Why Levadex approval is a high probability event. The FDA raised no issues regarding safety or efficacy in the 2012 CRL, and Levadex’s inhaled administration route should not be a concern for investors. In December 2012, the FDA approved Alexza Pharmaceuticals’ (NASDAQ:ALXA) Adasuve, an inhaled reformulation of loxapine approved for the acute treatment of agitation associated with schizophrenia or bipolar disorder. The Levadex clinical development program was a comprehensive program under Section 505(b)(2) of the Federal Food, Drug and Cosmetic Act (FFDCA) that evaluated the efficacy, safety, pharmacokinetics and pharmacodynamics of Levadex in approximately 1,000 patients across nine trials. No drug-related serious adverse events have been reported in trials, and efficacy results are telling:
In the efficacy portion of the pivotal Phase 3 FREEDOM-301 clinical trial, Levadex met all four primary endpoints, showing statistically significant improvement in pain relief (p<0.0001), freedom from phonophobia (sensitivity to sound) (p<0.0001), freedom from photophobia (sensitivity to light) (p<0.0001) and freedom from nausea (p=0.02) as reported two hours after dosing. Additional endpoints showed that Levadex provided rapid pain relief in 30 minutes and sustained pain relief for up to 48 hours after dosing. MAPP completed a 12 month open-label safety extension of the FREEDOM 301 trial, which evaluated lung function and cardiovascular parameters, during which approximately 9,500 headaches were treated and over 250 subjects completed 12 months of exposure. There were no mean decreases in lung function, as measured by spirometry, between the Levadex and placebo groups. There were no drug-related serious adverse events reported in the trial.

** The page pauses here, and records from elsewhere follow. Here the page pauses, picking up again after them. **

-- ==== Sys2Proof/Laws/Quiet.lean ====
section
/-! SUPPORT. Events that examine no head, or none of a tube in RUN: what follows them leaves every tube, the budget and the
notices as they are (`Still`). -/

namespace Sys2Proof.Machine

/-! ## Heads that cannot be released -/

/-- R36, test 1: the head of a tube that is not in RUN is examined without effect. -/
theorem examine_of_not_run {s : State} {t : Tube} (h : (s.tube t).mode ≠ .run) : s.examine t = s := by
  have loop : ∀ n, State.examineLoop State.rescan t n s = s := by
    intro n
    cases n with
    | zero => rfl
    | succ n =>
      unfold State.examineLoop
      split
      · rfl
      · have : ∀ e, s.firstFailure t e = some .mode := fun e => by simp [State.firstFailure, h]
        simp [this]
  exact loop _

/-- A tube without held writes is examined without effect. -/
theorem examine_of_empty {s : State} {t : Tube} (h : (s.tube t).queue = []) : s.examine t = s := by
  have loop : ∀ n, State.examineLoop State.rescan t n s = s := by
    intro n
    cases n with
    | zero => rfl
    | succ n => unfold State.examineLoop; simp [h]
  exact loop _

/-- No head of a tube in RUN is due for an examination after the event that left `after`. -/
def NoneDue (before after : State) : Prop :=
  ∀ k, (after.tube k).queue = [] ∨ (after.tube k).mode ≠ .run ∨ before.headView k = after.headView k

theorem mem_dueHeads {before after : State} {k : Tube} (h : k ∈ dueHeads before after) :
    (after.tube k).queue ≠ [] ∧ before.headView k ≠ after.headView k := by
  simpa [dueHeads] using (List.mem_filter.mp h).2

theorem mem_of_mem_eraseIdx {α : Type} {x : α} {l : List α} {n : Nat} (h : x ∈ l.eraseIdx n) : x ∈ l :=
  List.mem_of_mem_eraseIdx h

theorem mem_pickOrder {x : Tube} : ∀ {fuel k : Nat} {l : List Tube}, x ∈ pickOrder fuel k l → x ∈ l
  | 0, _, _, h => h
  | _ + 1, _, [], h => h
  | fuel + 1, k, a :: l, h => by
    simp only [pickOrder, List.mem_cons] at h
    rcases h with h | h
    · rw [h, List.getD_eq_getElem?_getD]
      have : k % (l.length + 1) < (a :: l).length := by simpa using Nat.mod_lt _ (Nat.succ_pos _)
      rw [List.getElem?_eq_getElem this]
      exact List.getElem_mem this
    · exact mem_of_mem_eraseIdx (mem_pickOrder h)

theorem examineOrder_shape (s : State) (due : List Tube) :
    (∃ n, (examineOrder s due).2 = { s with freeCount := n }) ∧ ∀ k ∈ (examineOrder s due).1, k ∈ due := by
  unfold examineOrder
  split
  · exact ⟨⟨_, rfl⟩, by simp⟩
  · exact ⟨⟨_, rfl⟩, by simp⟩
  · exact ⟨⟨_, rfl⟩, fun k h => mem_pickOrder h⟩

/-- With no head of a tube in RUN due, the examinations change nothing but the model's own counter. -/
theorem examineChanged_of_none_due {before after : State} (h : NoneDue before after) :
    ∀ n, ∃ m, State.examineChanged n before after = { after with freeCount := m }
  | 0 => ⟨_, rfl⟩
  | n + 1 => by
    unfold State.examineChanged
    split
    · exact ⟨_, rfl⟩
    · obtain ⟨⟨m, hm⟩, ho⟩ := examineOrder_shape after (dueHeads before after)
      have hx : ∀ (l : List Tube), (∀ k ∈ l, k ∈ dueHeads before after) →
          l.foldl State.examine { after with freeCount := m } = { after with freeCount := m } := by
        intro l
        induction l with
        | nil => intro _; rfl
        | cons k l ih =>
          intro hl
          have hk := mem_dueHeads (hl k (by simp))
          have hr : (after.tube k).mode ≠ .run := (h k).resolve_left hk.1 |>.resolve_right hk.2
          rw [List.foldl_cons, examine_of_not_run (s := { after with freeCount := m }) hr]
          exact ih fun j hj => hl j (by simp [hj])
      simp only []
      rw [hm, hx _ ho]
      have hd : dueHeads after { after with freeCount := m } = [] := by
        have hv : ∀ k, State.headView { after with freeCount := m } k = after.headView k := fun _ => rfl
        simp [dueHeads, hv]
      cases n with
      | zero => exact ⟨_, rfl⟩
      | succ n => exact ⟨m, by simp only [State.examineChanged, hd]⟩

/-! ## What follows such an event -/

/-- What the due words and the next grant can do. -/
structure Still (s t : State) : Prop extends Finished s t where
  tube : ∀ k, t.tube k = s.tube k
  claims : t.budget = s.budget
  kept : t.notices.buffer = s.notices.buffer
  lost : t.notices.lost = s.notices.lost
  underway : DeliveryOk s.delivery → ∀ b, t.underway b = s.underway b

theorem Still.freeCount (s : State) (n : Nat) : Still s { s with freeCount := n } :=
  { Finished.refl s with tube := fun _ => rfl, claims := rfl, kept := rfl, lost := rfl, underway := fun _ _ => rfl }

theorem Still.trans {s t u : State} (h : Still s t) (g : Still t u) : Still s u :=
  { h.toFinished.trans g.toFinished with
    tube := fun k => (g.tube k).trans (h.tube k)
    claims := g.claims.trans h.claims
    kept := g.kept.trans h.kept
    lost := g.lost.trans h.lost
    underway := fun hd b => (g.underway (h.delivery hd) b).trans (h.underway hd b) }

theorem Still.markStatus (before s : State) : Still s (before.markStatus s) := by
  have h : before.markStatus s = s ∨ before.markStatus s = s.modNotices fun w => { w with dueStatus := true } := by
    unfold State.markStatus; split
    · exact .inl rfl
    · exact .inr rfl
  refine { Finished.markStatus before s with tube := ?_, claims := ?_, kept := ?_, lost := ?_, underway := ?_ }
  all_goals rcases h with h | h <;> rw [h] <;> intros <;> rfl

theorem notices_arbitrate (s : State) :
    s.arbitrate.notices.buffer = s.notices.buffer ∧ s.arbitrate.notices.lost = s.notices.lost := by
  unfold State.arbitrate
  split
  · exact ⟨rfl, rfl⟩
  · split
    · exact ⟨rfl, rfl⟩
    · split
      · exact ⟨rfl, rfl⟩
      · unfold State.grantBus State.onGrant
        split
        · exact ⟨rfl, rfl⟩
        · split <;> exact ⟨rfl, rfl⟩
        · exact ⟨rfl, rfl⟩

theorem notices_takeDue (s : State) :
    s.takeDue.notices.buffer = s.notices.buffer ∧ s.takeDue.notices.lost = s.notices.lost := by
  unfold State.takeDue; split <;> exact ⟨rfl, rfl⟩

theorem Still.advance (s : State) : Still s s.advance := by
  obtain ⟨b, d, n, h⟩ := advance_eq s
  have h1 := notices_arbitrate s.takeDue
  have h2 := notices_takeDue s
  exact { Finished.advance s with
    tube := fun k => by rw [h]; rfl
    claims := by rw [h]
    kept := h1.1.trans h2.1
    lost := h1.2.trans h2.2
    underway := fun hd b => underway_advance hd b }

/-- What follows an event after which no head of a tube in RUN is due. -/
theorem Still.finish {before after : State} (h : NoneDue before after) : Still after (before.finish after) := by
  obtain ⟨m, hm⟩ := examineChanged_of_none_due h 4
  unfold State.finish
  rw [hm]
  exact ((Still.freeCount after m).trans (.markStatus before _)).trans (.advance _)

/-! ## What a head's view depends on -/

/-- The records of a tube that R40 lists, unchanged. -/
structure SameView (x y : TubeState) : Prop where
  mode : y.mode = x.mode
  atmosphere : y.gas.atmosphere = x.gas.atmosphere
  boatState : y.boat.state = x.boat.state
  boatDir : y.boat.direction = x.boat.direction
  position : y.boat.delivered = x.boat.delivered
  thermal : y.ramp.thermal = x.ramp.thermal
  cause : y.ramp.cause = x.ramp.cause
  direction : y.ramp.direction = x.ramp.direction
  temperatures : y.ramp.zones.map (·.delivered) = x.ramp.zones.map (·.delivered)
  slotHeld : y.ramp.slotHeld = x.ramp.slotHeld
  flows : ∀ l, (y.gas.lines.get l).flow = (x.gas.lines.get l).flow
  head : y.queue.head?.map HeldEntry.kind = x.queue.head?.map HeldEntry.kind

theorem SameView.refl (x : TubeState) : SameView x x :=
  ⟨rfl, rfl, rfl, rfl, rfl, rfl, rfl, rfl, rfl, rfl, fun _ => rfl, rfl⟩

/-- The throttles and the Service Monitor, unchanged. -/
structure SameActs (s t : State) : Prop where
  ring : t.ringActs = s.ringActs
  stale : t.staleActs = s.staleActs
  scrubber : t.scrubberActs = s.scrubberActs
  lapsed : t.monitor.lapsed = s.monitor.lapsed

theorem headView_congr {s t : State} {k : Tube} (h : SameActs s t) (hk : SameView (s.tube k) (t.tube k)) :
    s.headView k = t.headView k := by
  simp only [State.headView, h.ring, h.stale, h.scrubber, h.lapsed, hk.mode, hk.atmosphere, hk.boatState, hk.boatDir,
    hk.position, hk.thermal, hk.cause, hk.direction, hk.temperatures, hk.slotHeld, hk.flows, hk.head]

theorem Local.acts {k : Tube} {s t : State} (h : Local k s t) : SameActs s t where
  ring := by unfold State.ringActs NoticeWriter.ringLow NoticeWriter.freeRecords; rw [← h.writer]; rfl
  stale := by unfold State.staleActs; rw [h.scanner, ← h.writer]
  scrubber := by unfold State.scrubberActs; rw [← h.budget]
  lapsed := by rw [h.monitor]

/-- An event of tube `k` that changes no record of R40 causes no examination. -/
theorem Local.noneDue {k : Tube} {s t : State} (h : Local k s t) (ho : ∀ j, j ≠ k → t.tube j = s.tube j)
    (hk : (t.tube k).queue = [] ∨ (t.tube k).mode ≠ .run ∨ SameView (s.tube k) (t.tube k)) : NoneDue s t := fun j => by
  by_cases e : j = k
  · subst e
    exact hk.imp_right (Or.imp_right (headView_congr h.acts))
  · exact .inr (.inr (headView_congr h.acts (by rw [ho j e]; exact .refl _)))

/-- The frame of an event that keeps what `TubeKept` says of its tube. -/
theorem Local.elsewhere_none {k : Tube} {s t : State} (h : Local k s t) (hk : TubeKept (s.tube k) (t.tube k)) :
    Elsewhere none s t :=
  { h.elsewhere with
    others := fun j _ => if e : j = k then e ▸ hk else (h.others j e).kept }

theorem TubeKept.refl (x : TubeState) : TubeKept x x :=
  ⟨rfl, rfl, rfl, rfl, rfl, rfl, rfl, rfl, rfl, rfl, fun _ => rfl, fun _ => rfl, fun _ => rfl, rfl⟩

theorem TubeKept.trans {x y z : TubeState} (h : TubeKept x y) (g : TubeKept y z) : TubeKept x z where
  mode := g.mode.trans h.mode
  nextTicket := g.nextTicket.trans h.nextTicket
  lastIssued := g.lastIssued.trans h.lastIssued
  latchHeld := g.latchHeld.trans h.latchHeld
  latchValue := g.latchValue.trans h.latchValue
  abortCause := g.abortCause.trans h.abortCause
  abortBegin := g.abortBegin.trans h.abortBegin
  header := g.header.trans h.header
  boatBound := g.boatBound.trans h.boatBound
  boatDelivered := g.boatDelivered.trans h.boatDelivered
  zoneBound := fun z => (g.zoneBound z).trans (h.zoneBound z)
  zoneDelivered := fun z => (g.zoneDelivered z).trans (h.zoneDelivered z)
  lines := fun l => by have a := h.lines l; have b := g.lines l; rw [← b] at a; exact a
  summary := by have a := h.summary; have b := g.summary; rw [a] at b; exact b

theorem Elsewhere.trans {k : Option Tube} {s t u : State} (h : Elsewhere k s t) (g : Elsewhere k t u) : Elsewhere k s u where
  pending := g.pending.trans h.pending
  mem := g.mem.trans h.mem
  straps := g.straps.trans h.straps
  clock := g.clock.trans h.clock
  root := g.root.trans h.root
  cache := g.cache.trans h.cache
  binding := g.binding.trans h.binding
  scanner := g.scanner.trans h.scanner
  measured := g.measured.trans h.measured
  arrivals := g.arrivals.trans h.arrivals
  monitor := g.monitor.trans h.monitor
  loader := g.loader.trans h.loader
  latch := ⟨g.latch.1.trans h.latch.1, g.latch.2.1.trans h.latch.2.1, g.latch.2.2.trans h.latch.2.2⟩
  pools := by have a := h.pools; have b := g.pools; rw [← b] at a; exact a
  ring := ⟨g.ring.1.trans h.ring.1, g.ring.2.trans h.ring.2⟩
  others := fun j hj => (h.others j hj).trans (g.others j hj)

/-! ## Accesses whose event touches no tube -/

/-- What an access leaves that is decided in one event, where no head is due after it. -/
theorem Still.ofAccess {s : State} {acc : Access} {straps : BitVec 4} {v : State} (hp : s.port.phase = .idle)
    (hv : s.advance.classify acc straps = v) (h : NoneDue s.advance v) :
    Still v (s.takeAccess acc straps) := by
  unfold State.takeAccess
  rw [if_pos hp, hv]
  exact Still.finish h

/-- The state a refusal leaves before what follows it: one notice placed and the port answered. -/
theorem noneDue_refused (s : State) (n : Notice) (a : Answer) : NoneDue s ((s.place n).answer a) :=
  Local.noneDue (k := .i0) ((Local.place _ _ _).trans (.answer _ _ _)) (fun _ _ => rfl) (.inr (.inr (.refl _)))

/-- R24: an access that ends in a refusal touches no tube, and its notice is the first placed. -/
theorem refused_access {s : State} {acc : Access} {straps : BitVec 4} {n : Notice} (hp : s.port.phase = .idle)
    (hv : s.advance.classify acc straps = (s.advance.place n).answer .errorAcknowledge) :
    Refuses s (s.takeAccess acc straps) n ∧ Elsewhere none s (s.takeAccess acc straps)
      ∧ (s.takeAccess acc straps).abort = s.abort ∧ (s.takeAccess acc straps).replacement = s.replacement
      ∧ ∀ k, (s.takeAccess acc straps).tube k = s.tube k := by
  have h := Still.ofAccess hp hv (noneDue_refused _ _ _)
  have ha := Still.advance s
  have hn : Local .i0 s.advance ((s.advance.place n).answer .errorAcknowledge) :=
    (Local.place _ _ _).trans (.answer _ _ _)
  refine ⟨⟨h.port, ?_⟩, ?_, h.abort.trans ha.abort, h.replacement.trans ha.replacement,
    fun k => (h.tube k).trans (ha.tube k)⟩
  · exact Reports.of_place ha.kept h.clock ⟨[], by rw [List.append_nil]; exact h.kept⟩
  · exact (ha.elsewhere.trans (hn.elsewhere_none (.refl _))).trans h.elsewhere

end Sys2Proof.Machine
end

MAPP completed additional clinical pharmacology trials that included a pharmacokinetic (PK) trial in smokers, a pharmacodynamics (PD) trial evaluating pulmonary artery pressure using echocardiogram, a thorough QT trial, a PK trial in asthmatics, and a drug-drug interaction trial.
In regards to the CRL issues, MAPP took the following actions to resolve FDA’s concerns:
- Chemistry, Manufacturing and Controls (CMC) Issues: Responded to FDA comments on the commercial product specifications; submitted data analyses to justify and support the process controls. In addition, expanded fling with 24 month stability data
- Third Party Manufacturer Inspection Observations: Third party provided responses to observations and corrective actions have been completed.

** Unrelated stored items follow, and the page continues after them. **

/-- R75 to R78, with a slot free where the release needs one. -/
theorem Ledger.applyZone (hk : Keeps rescan) (h : Ledger nr nh s) (z : Zone) (n : Nat) (v c : Word)
    (hs : directionOf (withTarget (s.tube t).ramp.zones z v) = .up →
      (s.tube t).ramp.slotHeld = true ∨ 0 < s.budget.slots - s.slotHolders) :
    Ledger nr nh (s.applyZone rescan t z n v c) := by
  unfold State.applyZone
  simp only
  generalize hs1 : (s.modRamp t fun r =>
    { r with zones := r.zones.set z { r.zones.get z with target := v, step := n }, lastTicket := c }) = s1
  have e1 : s1.tube t = { s.tube t with ramp := { (s.tube t).ramp with
      zones := (s.tube t).ramp.zones.set z { (s.tube t).ramp.zones.get z with target := v, step := n }, lastTicket := c } } := by
    rw [← hs1]; exact tube_modTube_eq _ _ _
  have h1 : Ledger nr nh s1 := by rw [← hs1]; exact h.modRamp _ id
  have hsl : directionOf (s1.tube t).ramp.zones = .up →
      (s1.tube t).ramp.slotHeld = true ∨ 0 < s1.budget.slots - s1.slotHolders := by
    intro g
    have hso : s1.slotHolders = s.slotHolders := by
      have := slotHolders_setTube s t (s1.tube t)
      have e : s1.slotHolders = (s.setTube t (s1.tube t)).slotHolders := by
        rw [← hs1]
        congr 1
        show _ = s.setTube t (State.tube (State.modRamp s t _) t)
        unfold State.modRamp; rw [tube_modTube_eq]; rfl
      rw [e]
      rw [show (s1.tube t).ramp.slotHeld = (s.tube t).ramp.slotHeld by rw [e1]] at this
      omega
    have hbu : s1.budget = s.budget := by rw [← hs1]; rfl
    rw [hso, hbu]
    rw [e1] at g ⊢
    rw [directionOf_set] at g
    exact hs g
  have slot : ∀ {f : Ramp → Ramp}, directionOf (s1.tube t).ramp.zones = .up ∨
      ((f (s1.tube t).ramp).slotHeld = true → (s1.tube t).ramp.slotHeld = true) →
      Ledger nr nh (s1.modRamp t f) := by
    intro f hf
    exact h1.setTube (x := { s1.tube t with ramp := f (s1.tube t).ramp }) ⟨.inl, rfl, fun _ => rfl, fun e he => .inl ⟨e, he, rfl⟩⟩
      (.inr id) (.inr fun c g => ⟨g.pool, g.owned, g.purge, g.run⟩) (h1.sampling t) (Nat.le_add_right _ _)
      (fun g => by
        rcases hf with hf | hf
        · exact hsl hf
        · exact .inl (hf g)) fun g => (h1.noRun t g).1
  split
  · refine slot ?_
    cases hd : directionOf (s1.tube t).ramp.zones with
    | up => exact .inl rfl
    | down => exact .inr fun g => by simpa [Ramp.startRamp] using g
    | none => exact .inr fun g => g
  · split
    · next hd => exact slot (.inl hd)
    · exact (h1.modRamp _ id).freeSlot hk
    · exact (h1.modRamp _ id).freeSlot hk

theorem toNat_wordOf_le (n : Nat) : (wordOf n).toNat ≤ n := by
  unfold wordOf; rw [BitVec.toNat_ofNat]; exact Nat.mod_le _ _

/-- R92: the settled flow adds no more draw than the units granted. -/
theorem settledFlow_draw (v old : Word) (n w : Nat) :
    drawOf (settledFlow v old n w).toNat w ≤ drawOf old.toNat w + n := by
  unfold settledFlow
  split
  · next h => unfold addedDraw at h; omega
  · refine Nat.le_trans (drawOf_mono (toNat_wordOf_le _) w) ?_
    have : hundreds (100 * ((n + hundreds old.toNat * w) / w)) = (n + hundreds old.toNat * w) / w := by
      unfold hundreds; omega
    unfold drawOf
    rw [this]
    have := Nat.div_mul_le_self (n + hundreds old.toNat * w) w
    omega

/-- R93, R94: a LINE release found where the purge line of a waiting run is not its line. -/
theorem Ledger.applyLine (hk : Keeps rescan) (h : Ledger nr nh s) (l : Line) (v : Word) (n : Nat)
    (hn : n ≤ s.budget.capacity - s.bankDraw) (hp : l ≠ (s.tube t).header.purgeLine ∨ s.NoRunClaim t)
    (hw : (s.tube t).mode.working = true) : Ledger nr nh (s.applyLine rescan t l v n) := by
  unfold State.applyLine
  simp only
  split
  · generalize hf : settledFlow v (s.lineRec t l).flow n (s.lineRec t l).weight = f
    have hd : drawOf f.toNat (s.lineRec t l).weight ≤ (s.lineRec t l).draw + n := by
      rw [← hf]; exact settledFlow_draw _ _ _ _
    have h1 : Ledger nr nh ((s.modGas t fun g => g.raise l f).deliver (s.lineAddr t l) f false) := by
      refine Ledger.deliver ?_ _ _ _
      refine h.setTube (x := { s.tube t with gas := (s.tube t).gas.raise l f })
        ⟨.inl, rfl, fun _ => plate_set _, fun e he => .inl ⟨e, he, rfl⟩⟩ (.inr id) ?_ (h.sampling t) ?_ .inl fun g => ?_
      · rcases hp with hp | hp
        · refine .inr fun c g => ?_
          have e : ((s.tube t).gas.lines.set l { (s.tube t).gas.lines.get l with flow := f, devCounter := 0 }).get
              (s.tube t).header.purgeLine = (s.tube t).gas.lines.get (s.tube t).header.purgeLine := by
            rw [Eight.get_set, if_neg (Ne.symm hp)]
          refine ⟨g.pool, ?_, ?_, ?_⟩
          · have := g.owned
            show (if _ then Atmosphere.process else _) = _ ∨ (if _ then Atmosphere.process else _) = _
            rw [if_neg (by rcases this with c | c <;> rw [c] <;> simp)]
            exact this
          · show (((s.tube t).gas.lines.set l _).get _).purge = true
            rw [e]; exact g.purge
          · obtain ⟨r, h1, h2, h3⟩ := g.run
            refine ⟨r, h1, h2, ?_⟩
            show drawOf r.flow.toNat (((s.tube t).gas.lines.set l _).get _).weight
              ≤ (((s.tube t).gas.lines.set l _).get _).draw + _
            rw [e]; exact h3
        · exact .inl hp
      · exact setLine_draw (Nat.le_trans hd (Nat.add_le_add_left hn _))
      · have := (h.noRun t g).1
        show (if _ then Atmosphere.process else _) = _ ∨ (if _ then Atmosphere.process else _) = _
        rw [if_neg (by rcases this with c | c <;> rw [c] <;> simp)]
        exact this
    split
    · exact hk.books _ _ _ h1
    · exact h1
  · next hv =>
    have h1 : Ledger nr nh (s.lowerLine rescan t l v) := h.lowerLine hk (by omega) hp
    have hs : ((s.lowerLine rescan t l v).tube t).mode = (s.tube t).mode := by
      have e : ((s.setFlow t l v true).tube t).mode = (s.tube t).mode := by
        rw [tube_setFlow]
      unfold State.lowerLine
      simp only
      split
      · exact ((hk.shift _).tubes t).mode.trans e
      · exact e
    exact h1.clearingTest hk l v fun _ => h1.marked t (.inr (by rw [hs]; exact hw))

theorem Ledger.applyBoat (h : Ledger nr nh s) (v n : Word) (c : Six) : Ledger nr nh (s.applyBoat t v n c) := by
  unfold State.applyBoat State.boatDone
  simp only
  have h1 : Ledger nr nh (s.modBoat t fun b => { b with lastTicket := n, lastChannel := c }) := h.modBoat _
  split
  · split
    · exact ((h1.modBoat _).modSummary _).place _
    · exact ((h1.modBoat _).modSummary _).place _
  · exact h1.modBoat _

theorem bankDraw_same {x : TubeState} (h : x.gas = (s.tube t).gas) : (s.setTube t x).bankDraw = s.bankDraw := by
  have := bankDraw_setTube s t x
  rw [h] at this; omega

theorem slotHolders_same {x : TubeState} (h : x.ramp.slotHeld = (s.tube t).ramp.slotHeld) :
    (s.setTube t x).slotHolders = s.slotHolders := by
  have := slotHolders_setTube s t x
  rw [h] at this; omega

/-- R27, R54: a LINE entry that may be released is not for the purge line of a waiting run. -/
theorem Ledger.gateSpares (h : Ledger nr nh s) {e : HeldEntry} (he : e ∈ (s.tube t).queue) (hg : gateHolds (s.tube t) e = true)
    {l : Line} {r p : Bool} {w : Nat} (hk : e.kind = .line l r p w) :
    l ≠ (s.tube t).header.purgeLine ∨ s.NoRunClaim t := by
  by_cases hn : s.NoRunClaim t
  · exact .inr hn
  · refine .inl fun hl => hn fun c hc ht => ?_
    cases ho : c.origin.isEntry with
    | true => rfl
    | false =>
      exfalso
      have g := ht ▸ h.runs c hc ho
      have hp := h.entries t e he l r p w hk
      have := g.purge
      rw [← hl, hp] at this
      subst this
      simp only [gateHolds, hk] at hg
      cases r with
      | true =>
        simp only [Bool.and_eq_true, Bool.or_eq_true, beq_iff_eq] at hg
        rcases g.owned with c | c <;> rw [c] at hg <;> simp at hg
      | false => rcases g.owned with c | c <;> rw [c] at hg <;> simp at hg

- Inhaler Usability Info: Provided additional information on patient experience related to inhaler usability from the existing clinical data set to augment previously provided information. The clinical program evaluated Levadex in over 10,000 migraines from approximately 1000 patients
All concerns raised by the FDA appear to have been well-addressed by MAP, and the impressive efficacy, safety, and tolerability of Levadex are indicative of an FDA approval in April. While there is no absolute guarantee, manufacturing CRLs represent the lower end of the PDUFA risk spectrum. Additionally, DHE is a small molecule, not a biologic, suggesting a much greater chance of approval.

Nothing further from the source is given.